Segment Open

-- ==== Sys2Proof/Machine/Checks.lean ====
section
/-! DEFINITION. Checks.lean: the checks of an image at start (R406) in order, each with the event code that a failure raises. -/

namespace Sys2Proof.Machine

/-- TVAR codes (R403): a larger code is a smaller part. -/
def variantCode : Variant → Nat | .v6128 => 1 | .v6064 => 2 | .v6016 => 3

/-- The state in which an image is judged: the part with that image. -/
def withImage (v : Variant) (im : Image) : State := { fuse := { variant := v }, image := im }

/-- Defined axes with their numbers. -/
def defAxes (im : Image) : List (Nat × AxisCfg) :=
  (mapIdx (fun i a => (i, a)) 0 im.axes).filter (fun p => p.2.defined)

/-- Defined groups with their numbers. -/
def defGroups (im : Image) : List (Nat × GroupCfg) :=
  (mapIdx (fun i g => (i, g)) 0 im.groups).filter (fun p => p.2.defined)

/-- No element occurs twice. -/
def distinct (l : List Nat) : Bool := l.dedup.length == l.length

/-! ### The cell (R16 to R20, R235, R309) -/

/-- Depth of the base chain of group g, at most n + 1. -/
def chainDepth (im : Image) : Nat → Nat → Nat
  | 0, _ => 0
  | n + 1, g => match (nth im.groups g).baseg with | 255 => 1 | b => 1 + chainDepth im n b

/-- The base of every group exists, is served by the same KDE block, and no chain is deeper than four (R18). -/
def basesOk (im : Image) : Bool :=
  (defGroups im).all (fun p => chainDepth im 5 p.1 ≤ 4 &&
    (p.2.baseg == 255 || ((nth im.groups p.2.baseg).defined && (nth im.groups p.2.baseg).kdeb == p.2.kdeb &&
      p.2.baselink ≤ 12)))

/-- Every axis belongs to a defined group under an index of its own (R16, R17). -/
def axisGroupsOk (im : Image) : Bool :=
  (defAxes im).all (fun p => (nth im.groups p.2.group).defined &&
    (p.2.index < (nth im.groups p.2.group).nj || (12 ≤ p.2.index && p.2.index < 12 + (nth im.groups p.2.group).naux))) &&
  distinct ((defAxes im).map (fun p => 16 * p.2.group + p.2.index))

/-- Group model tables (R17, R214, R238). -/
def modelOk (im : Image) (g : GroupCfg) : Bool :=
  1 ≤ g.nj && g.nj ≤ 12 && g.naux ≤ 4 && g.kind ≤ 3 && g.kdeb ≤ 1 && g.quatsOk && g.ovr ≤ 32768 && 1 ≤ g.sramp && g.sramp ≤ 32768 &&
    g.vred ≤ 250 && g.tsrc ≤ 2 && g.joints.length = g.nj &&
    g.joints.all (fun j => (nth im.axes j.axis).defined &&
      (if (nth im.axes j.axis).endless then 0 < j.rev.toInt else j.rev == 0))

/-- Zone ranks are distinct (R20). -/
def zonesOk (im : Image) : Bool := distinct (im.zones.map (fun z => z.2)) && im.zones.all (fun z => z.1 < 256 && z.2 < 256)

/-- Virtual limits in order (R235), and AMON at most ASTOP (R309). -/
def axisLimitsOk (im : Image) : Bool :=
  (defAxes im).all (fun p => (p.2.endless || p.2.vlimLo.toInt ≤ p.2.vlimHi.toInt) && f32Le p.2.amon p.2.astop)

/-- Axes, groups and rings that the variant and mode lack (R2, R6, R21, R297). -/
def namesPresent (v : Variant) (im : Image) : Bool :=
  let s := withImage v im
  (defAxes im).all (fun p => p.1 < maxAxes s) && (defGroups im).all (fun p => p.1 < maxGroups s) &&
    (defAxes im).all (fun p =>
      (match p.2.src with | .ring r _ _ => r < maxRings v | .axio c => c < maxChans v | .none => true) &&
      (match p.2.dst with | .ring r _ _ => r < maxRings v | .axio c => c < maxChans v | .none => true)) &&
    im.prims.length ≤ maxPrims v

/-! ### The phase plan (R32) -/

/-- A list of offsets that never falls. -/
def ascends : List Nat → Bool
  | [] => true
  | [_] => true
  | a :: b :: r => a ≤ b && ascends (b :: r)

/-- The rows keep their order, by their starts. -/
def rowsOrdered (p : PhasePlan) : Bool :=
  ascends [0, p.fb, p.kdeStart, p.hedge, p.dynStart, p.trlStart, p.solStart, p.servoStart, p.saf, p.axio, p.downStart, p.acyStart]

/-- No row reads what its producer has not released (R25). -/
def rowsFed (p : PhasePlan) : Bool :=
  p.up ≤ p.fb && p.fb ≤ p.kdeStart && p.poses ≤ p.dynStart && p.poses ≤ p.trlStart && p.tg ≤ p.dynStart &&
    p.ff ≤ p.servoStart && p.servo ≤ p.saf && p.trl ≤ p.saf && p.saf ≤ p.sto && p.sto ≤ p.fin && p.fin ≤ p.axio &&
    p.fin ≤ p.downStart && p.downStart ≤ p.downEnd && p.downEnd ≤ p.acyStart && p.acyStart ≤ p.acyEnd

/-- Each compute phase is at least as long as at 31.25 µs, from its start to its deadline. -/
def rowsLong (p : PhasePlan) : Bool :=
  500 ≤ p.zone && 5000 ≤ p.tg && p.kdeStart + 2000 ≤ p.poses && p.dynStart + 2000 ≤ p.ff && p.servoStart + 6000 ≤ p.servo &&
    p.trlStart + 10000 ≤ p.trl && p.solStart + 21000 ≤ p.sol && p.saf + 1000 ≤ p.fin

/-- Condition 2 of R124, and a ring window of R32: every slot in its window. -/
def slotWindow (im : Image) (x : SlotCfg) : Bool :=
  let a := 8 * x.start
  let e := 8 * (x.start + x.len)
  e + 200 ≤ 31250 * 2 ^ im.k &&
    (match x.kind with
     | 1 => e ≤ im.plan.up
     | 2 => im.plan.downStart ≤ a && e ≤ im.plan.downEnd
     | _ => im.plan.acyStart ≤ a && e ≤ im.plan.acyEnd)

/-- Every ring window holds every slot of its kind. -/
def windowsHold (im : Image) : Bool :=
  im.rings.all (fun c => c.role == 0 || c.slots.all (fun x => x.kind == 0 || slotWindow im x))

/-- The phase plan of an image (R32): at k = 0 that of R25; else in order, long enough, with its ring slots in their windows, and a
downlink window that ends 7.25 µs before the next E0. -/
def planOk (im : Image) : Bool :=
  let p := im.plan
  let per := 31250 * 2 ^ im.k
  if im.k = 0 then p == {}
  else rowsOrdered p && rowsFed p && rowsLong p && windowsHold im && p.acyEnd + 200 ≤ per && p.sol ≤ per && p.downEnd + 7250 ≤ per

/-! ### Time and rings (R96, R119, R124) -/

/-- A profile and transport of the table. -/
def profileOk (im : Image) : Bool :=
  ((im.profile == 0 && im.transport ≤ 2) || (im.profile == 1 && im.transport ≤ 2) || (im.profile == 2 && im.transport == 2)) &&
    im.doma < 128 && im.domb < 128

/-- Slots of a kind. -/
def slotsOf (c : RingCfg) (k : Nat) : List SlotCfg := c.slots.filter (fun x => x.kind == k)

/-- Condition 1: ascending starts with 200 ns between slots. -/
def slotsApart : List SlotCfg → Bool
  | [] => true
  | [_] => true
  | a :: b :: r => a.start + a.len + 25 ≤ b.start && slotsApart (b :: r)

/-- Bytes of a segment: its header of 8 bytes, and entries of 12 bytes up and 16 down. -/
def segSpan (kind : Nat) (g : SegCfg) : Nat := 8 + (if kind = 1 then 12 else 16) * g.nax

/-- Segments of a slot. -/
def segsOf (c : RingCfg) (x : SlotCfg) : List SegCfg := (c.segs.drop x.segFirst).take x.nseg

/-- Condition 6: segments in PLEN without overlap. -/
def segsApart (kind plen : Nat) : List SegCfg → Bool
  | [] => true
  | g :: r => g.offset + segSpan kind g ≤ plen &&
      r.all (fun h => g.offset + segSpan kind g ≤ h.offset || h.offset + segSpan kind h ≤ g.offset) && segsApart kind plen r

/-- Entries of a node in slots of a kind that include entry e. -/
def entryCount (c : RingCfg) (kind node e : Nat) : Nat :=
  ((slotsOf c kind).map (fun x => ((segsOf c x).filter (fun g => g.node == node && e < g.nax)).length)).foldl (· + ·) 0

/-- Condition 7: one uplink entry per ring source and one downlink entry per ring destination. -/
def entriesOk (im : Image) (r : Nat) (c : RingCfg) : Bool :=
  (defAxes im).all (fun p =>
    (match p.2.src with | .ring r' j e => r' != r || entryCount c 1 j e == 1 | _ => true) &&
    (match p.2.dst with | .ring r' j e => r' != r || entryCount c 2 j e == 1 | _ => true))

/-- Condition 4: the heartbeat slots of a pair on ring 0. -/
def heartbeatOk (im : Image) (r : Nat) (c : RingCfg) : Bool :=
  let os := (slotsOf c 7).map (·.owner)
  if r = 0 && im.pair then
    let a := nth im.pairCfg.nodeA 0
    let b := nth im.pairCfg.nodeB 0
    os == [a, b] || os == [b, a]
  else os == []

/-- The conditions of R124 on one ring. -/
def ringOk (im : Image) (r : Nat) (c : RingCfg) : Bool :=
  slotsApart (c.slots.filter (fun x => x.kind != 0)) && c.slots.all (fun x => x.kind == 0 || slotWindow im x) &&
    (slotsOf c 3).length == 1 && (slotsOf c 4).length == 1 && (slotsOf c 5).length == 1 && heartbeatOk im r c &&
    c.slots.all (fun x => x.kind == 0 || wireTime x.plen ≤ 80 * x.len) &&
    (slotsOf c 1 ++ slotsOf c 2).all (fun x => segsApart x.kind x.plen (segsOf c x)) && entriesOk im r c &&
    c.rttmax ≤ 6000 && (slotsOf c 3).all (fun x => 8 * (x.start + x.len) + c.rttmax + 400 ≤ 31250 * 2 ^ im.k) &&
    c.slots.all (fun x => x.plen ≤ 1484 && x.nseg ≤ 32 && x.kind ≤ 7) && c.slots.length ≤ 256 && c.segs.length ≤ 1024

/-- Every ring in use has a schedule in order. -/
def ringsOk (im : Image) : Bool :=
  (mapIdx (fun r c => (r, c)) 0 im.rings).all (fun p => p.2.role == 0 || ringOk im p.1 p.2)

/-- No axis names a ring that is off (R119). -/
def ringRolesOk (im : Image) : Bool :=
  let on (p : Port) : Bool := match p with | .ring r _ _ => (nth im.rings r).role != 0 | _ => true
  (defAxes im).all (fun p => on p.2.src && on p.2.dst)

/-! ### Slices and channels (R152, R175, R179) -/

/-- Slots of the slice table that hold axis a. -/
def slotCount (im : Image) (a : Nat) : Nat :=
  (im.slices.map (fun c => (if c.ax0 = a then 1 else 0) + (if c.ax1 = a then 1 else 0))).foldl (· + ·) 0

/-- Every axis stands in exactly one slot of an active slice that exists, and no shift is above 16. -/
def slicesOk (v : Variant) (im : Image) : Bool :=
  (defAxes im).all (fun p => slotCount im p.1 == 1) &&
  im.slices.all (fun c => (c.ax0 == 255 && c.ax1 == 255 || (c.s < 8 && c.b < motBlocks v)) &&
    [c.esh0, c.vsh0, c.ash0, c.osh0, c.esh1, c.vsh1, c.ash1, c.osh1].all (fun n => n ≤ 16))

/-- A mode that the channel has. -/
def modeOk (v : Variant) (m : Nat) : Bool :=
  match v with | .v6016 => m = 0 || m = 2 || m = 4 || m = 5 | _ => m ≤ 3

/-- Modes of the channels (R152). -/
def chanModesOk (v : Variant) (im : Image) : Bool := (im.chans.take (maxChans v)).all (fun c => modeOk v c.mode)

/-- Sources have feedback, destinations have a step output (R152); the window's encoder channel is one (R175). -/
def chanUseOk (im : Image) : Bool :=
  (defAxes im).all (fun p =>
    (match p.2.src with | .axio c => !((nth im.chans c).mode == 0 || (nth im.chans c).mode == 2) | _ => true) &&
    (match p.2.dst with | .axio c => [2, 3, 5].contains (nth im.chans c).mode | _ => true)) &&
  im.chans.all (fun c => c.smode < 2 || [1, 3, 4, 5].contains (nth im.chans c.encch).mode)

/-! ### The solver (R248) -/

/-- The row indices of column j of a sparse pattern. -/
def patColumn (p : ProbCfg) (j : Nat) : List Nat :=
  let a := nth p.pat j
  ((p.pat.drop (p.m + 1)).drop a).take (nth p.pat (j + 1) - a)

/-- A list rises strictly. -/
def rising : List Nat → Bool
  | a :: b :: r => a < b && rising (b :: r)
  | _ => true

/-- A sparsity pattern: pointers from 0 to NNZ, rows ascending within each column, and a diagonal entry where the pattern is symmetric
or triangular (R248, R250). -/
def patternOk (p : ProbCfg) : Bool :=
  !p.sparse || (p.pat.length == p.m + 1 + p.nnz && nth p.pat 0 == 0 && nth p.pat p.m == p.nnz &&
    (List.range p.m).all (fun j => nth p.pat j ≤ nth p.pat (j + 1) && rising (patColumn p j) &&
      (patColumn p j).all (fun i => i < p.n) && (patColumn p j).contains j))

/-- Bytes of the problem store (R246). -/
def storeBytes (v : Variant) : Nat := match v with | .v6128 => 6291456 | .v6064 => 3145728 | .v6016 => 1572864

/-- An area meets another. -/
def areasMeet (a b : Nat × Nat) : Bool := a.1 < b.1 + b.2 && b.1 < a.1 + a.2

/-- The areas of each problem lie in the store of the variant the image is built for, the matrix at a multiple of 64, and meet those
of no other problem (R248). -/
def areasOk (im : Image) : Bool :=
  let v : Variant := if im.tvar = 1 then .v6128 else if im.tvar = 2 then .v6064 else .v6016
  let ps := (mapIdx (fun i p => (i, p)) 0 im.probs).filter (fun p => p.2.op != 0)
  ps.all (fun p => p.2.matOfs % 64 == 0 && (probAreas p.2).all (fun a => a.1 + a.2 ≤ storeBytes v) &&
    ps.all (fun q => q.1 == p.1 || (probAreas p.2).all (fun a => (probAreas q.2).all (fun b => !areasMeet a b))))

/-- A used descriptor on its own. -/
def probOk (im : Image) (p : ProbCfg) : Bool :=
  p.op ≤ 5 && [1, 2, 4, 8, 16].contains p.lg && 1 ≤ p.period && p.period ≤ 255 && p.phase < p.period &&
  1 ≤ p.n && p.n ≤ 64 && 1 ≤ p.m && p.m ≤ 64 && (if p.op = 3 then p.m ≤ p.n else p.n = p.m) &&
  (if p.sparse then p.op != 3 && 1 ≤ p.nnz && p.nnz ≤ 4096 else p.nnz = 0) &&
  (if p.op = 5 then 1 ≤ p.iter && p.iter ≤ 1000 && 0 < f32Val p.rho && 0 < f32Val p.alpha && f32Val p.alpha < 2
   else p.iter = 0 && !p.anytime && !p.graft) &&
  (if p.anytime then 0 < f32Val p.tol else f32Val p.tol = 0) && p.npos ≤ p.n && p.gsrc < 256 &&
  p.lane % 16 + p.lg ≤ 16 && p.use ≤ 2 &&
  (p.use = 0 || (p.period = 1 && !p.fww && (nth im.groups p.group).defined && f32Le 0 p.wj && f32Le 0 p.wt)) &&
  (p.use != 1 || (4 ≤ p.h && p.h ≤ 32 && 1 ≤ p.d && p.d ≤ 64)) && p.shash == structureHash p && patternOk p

Segment Closed

Look through the data above and return exactly the lines from the one that contains "let on (p : Port)" to the one that contains "match v with | .v6016", inclusive, with nothing else.

**Result for this exercise**
  let on (p : Port) : Bool := match p with | .ring r _ _ => (nth im.rings r).role != 0 | _ => true
  (defAxes im).all (fun p => on p.2.src && on p.2.dst)

/-! ### Slices and channels (R152, R175, R179) -/

/-- Slots of the slice table that hold axis a. -/
def slotCount (im : Image) (a : Nat) : Nat :=
  (im.slices.map (fun c => (if c.ax0 = a then 1 else 0) + (if c.ax1 = a then 1 else 0))).foldl (· + ·) 0

/-- Every axis stands in exactly one slot of an active slice that exists, and no shift is above 16. -/
def slicesOk (v : Variant) (im : Image) : Bool :=
  (defAxes im).all (fun p => slotCount im p.1 == 1) &&
  im.slices.all (fun c => (c.ax0 == 255 && c.ax1 == 255 || (c.s < 8 && c.b < motBlocks v)) &&
    [c.esh0, c.vsh0, c.ash0, c.osh0, c.esh1, c.vsh1, c.ash1, c.osh1].all (fun n => n ≤ 16))

/-- A mode that the channel has. -/
def modeOk (v : Variant) (m : Nat) : Bool :=
  match v with | .v6016 => m = 0 || m = 2 || m = 4 || m = 5 | _ => m ≤ 3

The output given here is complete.